Önümüzde fazla da bir zaman yoktur. Hareket alanı ancak bir-kaç ayla
sınırlıdır.
Esasen; hileler,
kandırmalar, propagandalar olarak öne çıkan bu savaşta, çok önemli badireler
atlatılmış, kayıplar verilse de önemli başarılar elde edilmiştir. Milletin
azmi, mücadele gücünü asla bırakmamıştır. Savaş, çok büyük güce karşı,
örgütlenmesini bile uzun zaman sonra çözebildiğimiz, dünya küresel güçlere
karşıdır ve bu gücün başında da maalesef dostumuz ve stratejik ortağımız
vardır, zaten savaş oyunun zorluğu da buradan kaynaklanıyor. Dost sandığımızın
düşman olarak karşımızda bulunuşu. (Not: Bu durumun, iktidarla, muhalefetle,
karşı olmakla, kabul etmekle bir alakası yoktur.. dikkat!...)
****
Kendinden ve gücünden emin
Yunan orduları, Ağustos ayı ortalarında Sakarya’ya doğru yürüyüşe geçer, hedef
Ankara’dır. İnancını, azmini koruyan Türk ordusunun hedefi ise, mevzileri
korumaktır. Bu inançla yaşanan şiddetli çarpışmalar sonunda Yunan ordusuna
büyük kayıplar verdirilir. Görülmemiş başarılar elde edilir. Her mevzide düşman
kuvvetlerine ağır kayıplara uğratılır. Türk stratejisi şudur: “Hatt-ı müdafaa yoktur, sath-ı müdafaa
vardır. O satıh bütün vatandır”. Düstur, ordunun bütün
elemanları tarafından benimsenmiştir. Ve Başkomutanın istediği gibi, düşman
istenilen (savaş planının kurulduğu oyun sahası) yere
kadar kendisi gelmiştir. Eylül ayının ortalarında ise, Türk Taarruzu başlamış
ve Yunan ordusu, ezilerek Batı’ya doğru çekilmek zorunda kalmıştır.
Ve zafer.
****
“Devletler, her türlü hukuk-u insaniyeden tecerrüd ederek
memleketimizin en kıymetli ve en feyizbar yerlerini çiğnediler.

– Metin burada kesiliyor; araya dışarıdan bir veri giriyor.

theorem State.profilerOutputs_inPhase (p : Phase) (s : State) :
    (s.inPhase p).profilerOutputs = s.profilerOutputs.inPhase p := by
  have position : (if s.mode = s.params.modePos then (s.inPhase p).positionOutput else s.inPhase p) =
      (if s.mode = s.params.modePos then s.positionOutput else s).inPhase p := by
    rw [apply_ite (State.inPhase p)]; rfl
  exact congrArg (fun t : State => t.writeOut .controlWord t.enabledWord.toNat) position

theorem State.storeSnap_inPhase (r : SnapReg) (p : Phase) (s : State) :
    (s.inPhase p).storeSnap r = (s.storeSnap r).inPhase p := by
  cases r <;> rfl

theorem State.stopCheck_inPhase (p : Phase) (s : State) :
    (s.inPhase p).stopCheck = s.stopCheck.inPhase p := by
  rw [State.stopCheck, State.stopCheck, apply_ite (State.inPhase p)]; rfl

/-! ### Outcomes in sequence -/

theorem andThen_ite {c : Prop} [Decidable c] (x y : Host.Outcome State Fault Refusal)
    (f : State → Host.Outcome State Fault Refusal) :
    andThen (if c then x else y) f = if c then andThen x f else andThen y f :=
  apply_ite (andThen · f) c x y

theorem andThen_assoc (r : Host.Outcome State Fault Refusal)
    (f g : State → Host.Outcome State Fault Refusal) :
    andThen (andThen r f) g = andThen r fun t => andThen (f t) g := by
  cases r <;> rfl

/-! ### The operations -/

/-- No operation depends on where the tick stands: the branches it takes are the same, and each branch
leaves the phase alone. -/
theorem exec_inPhase_eq (i : Instr) (p : Phase) (s : State) :
    exec i (s.inPhase p) = andThen (exec i s) fun u => .next (u.inPhase p) := by
  cases i with
  | mpIdle | mpOrigin | mpAbort | mpAdopt | bsOp | bsErr | hcStop => rfl
  | dsFault => simp only [exec, execDsFault, State.setFault_inPhase, State.notEnabled_inPhase]; rfl
  | dsSod | dsRtso | dsSon | dsNrdy =>
    exact congrArg Host.Outcome.next (State.notEnabled_inPhase _ p (s.setFault false))
  | dsOpen => simp only [exec, execDsOpen, apply_ite Host.Outcome.next, andThen_ite]; rfl
  | mpVel => simp only [exec, execMpVel, State.adoptVelocity_inPhase]; rfl
  | mpAcc | mpCru | mpDec | bsWait | bsReq | hcSetVel =>
    simp only [exec, execMpAcc, execMpCru, execMpDec, execBsWait, execBsReq, execHcSetVel, andThen_ite]
    rfl
  | hcStart =>
    simp only [exec, execHcStart, andThen_ite]
    rw [State.writeOut_inPhase, State.setWake_inPhase]; rfl
  | hcMoveAbs => exact congrArg Host.Outcome.next (State.submitMove_inPhase .absolute p s)
  | hcMoveRel => exact congrArg Host.Outcome.next (State.submitMove_inPhase .relative p s)

/-- An operation run at any point of a tick gives its own next state, and the tick goes on. -/
theorem runOp_inPhase (hu : exec i s = .next u) (p : Phase) :
    runOp i (s.inPhase p) = .next (u.inPhase (nextPhase i p u)) := by
  have moved : exec i (s.inPhase p) = .next (u.inPhase p) := by rw [exec_inPhase_eq, hu]; rfl
  have goesOn : nextPhase i p (u.inPhase p) = nextPhase i p u := by cases p <;> rfl
  rw [runOp_of_exec moved]
  exact congrArg (fun q => Host.Outcome.next (u.inPhase q)) goesOn

end Sys2Proof.Machine
end

section
/-! PROOFS. The steps of a tick are the one transition of 42_cyclic_scheduler.md R142. From each point of
a tick, last to first, the core's own steps end the tick in the state that the rest of the transition
gives (`EndsTick`); each point adds its steps to the count of the next. -/

namespace Sys2Proof.Machine

variable {s t u : State} {r : Host.Outcome State Fault Refusal} {n m : Nat}

/-- With no stimulus left, the steps from `s` end the tick, after at most `n`, in the state that `r`
answers. -/
def EndsTick (n : Nat) (s : State) (r : Host.Outcome State Fault Refusal) : Prop :=
  s.inputs = [] → ∃ k t, k ≤ n ∧ Host.Core.run core k s = .next t ∧ t.phase = .idle ∧ r = .next t

theorem EndsTick.mono (h : EndsTick n s r) (hnm : n ≤ m) : EndsTick m s r := fun hi =>
  let ⟨k, t, hk, run⟩ := h hi
  ⟨k, t, Nat.le_trans hk hnm, run⟩

theorem EndsTick.ended (hp : s.phase = .idle) : EndsTick 0 s (.next s) :=
  fun _ => ⟨0, s, Nat.le_refl 0, rfl, hp, rfl⟩

/-- A run is its first step and the run from there. -/
theorem run_succ (h : step s = .next t) (k : Nat) :
    Host.Core.run core (k + 1) s = Host.Core.run core k t := by
  have hstep : core.step s = .next t := h
  simp only [Host.Core.run, hstep]

/-- The core's step comes first; it leaves no stimulus where there was none. -/
theorem EndsTick.of_coreStep (hs : coreStep none s = .next t) (ht : EndsTick n t r) :
    EndsTick (n + 1) s r := by
  intro hi
  obtain ⟨k, e, hk, run, ends⟩ := ht ((coreStep_inputs hs).trans hi)
  exact ⟨k + 1, e, Nat.succ_le_succ hk,
    (run_succ ((step_of_no_stimulus hi).trans hs) k).trans run, ends⟩

/-- Where the core's step runs operation `i`, the rest of the tick comes after `exec i`. -/
theorem EndsTick.of_runOp {i : Instr} {p : Phase} {f : State → Host.Outcome State Fault Refusal}
    (selected : coreStep none (s.inPhase p) = runOp i (s.inPhase p))
    (rest : ∀ u, EndsTick n (u.inPhase (nextPhase i p u)) (f u)) :
    EndsTick (n + 1) (s.inPhase p) (andThen (exec i s) f) := by
  obtain ⟨u, hu⟩ := exec_completes i s
  rw [hu]
  exact .of_coreStep (selected.trans (runOp_inPhase hu p)) (rest u)

/-! ### Phases 6 and 7: publish and stop check -/

/-- Phases 6 and 7 as the one transition has them (R142, 44_host_channel.md R176). -/
def State.endTick (s : State) : State := s.publishAll.stopCheck.inPhase .idle

theorem endsTick_stopCheck (s : State) :
    EndsTick 1 (s.inPhase .stopCheck) (.next (s.stopCheck.inPhase .idle)) := by
  have last : coreStep none (s.inPhase .stopCheck) = .next (s.stopCheck.inPhase .idle) := by
    rw [coreStep_stopCheck rfl, State.stopCheck_inPhase]; rfl
  exact .of_coreStep last (.ended rfl)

İzmir, Bursa, Eskişehir, Sakarya, Anadolu, Adana, Trakya, İstanbul vesaire
gibi en aziz yerlerimizi çiğnediler. Fakat düşmanların bu tarz-ı hareketten
daha elim bir nokta varsa, o da bir memleketin asırlarca bağrında bulunan
insanların dahi düşman saflarına geçmiş bulunmasıdır.
Arkadaşlar;
Biliyorsunuz ki, bu dâhili düşmanlar, harici düşmanların yapmaya
muktedir olamayacağı yeni ve feci ef’al ve harekâtı irtikâpta tereddüt
göstermemişlerdir.” (Gazi Mustafa Kemal Atatürk)
****
Tarihin tekerrür etmesi bir
kez daha vukuu bulmuştur. Durum aynıdır. O halde ilk yapılması gereken,
dâhildeki düşman saflarına geçmiş olanların, ekarte edilerek, düşmanla ilgileri
kesilmelidir.
Bu nasıl olacaktır?
Sakarya Meydan Savaşı
bizlere çook örnekler, tecrübeler sunuyor.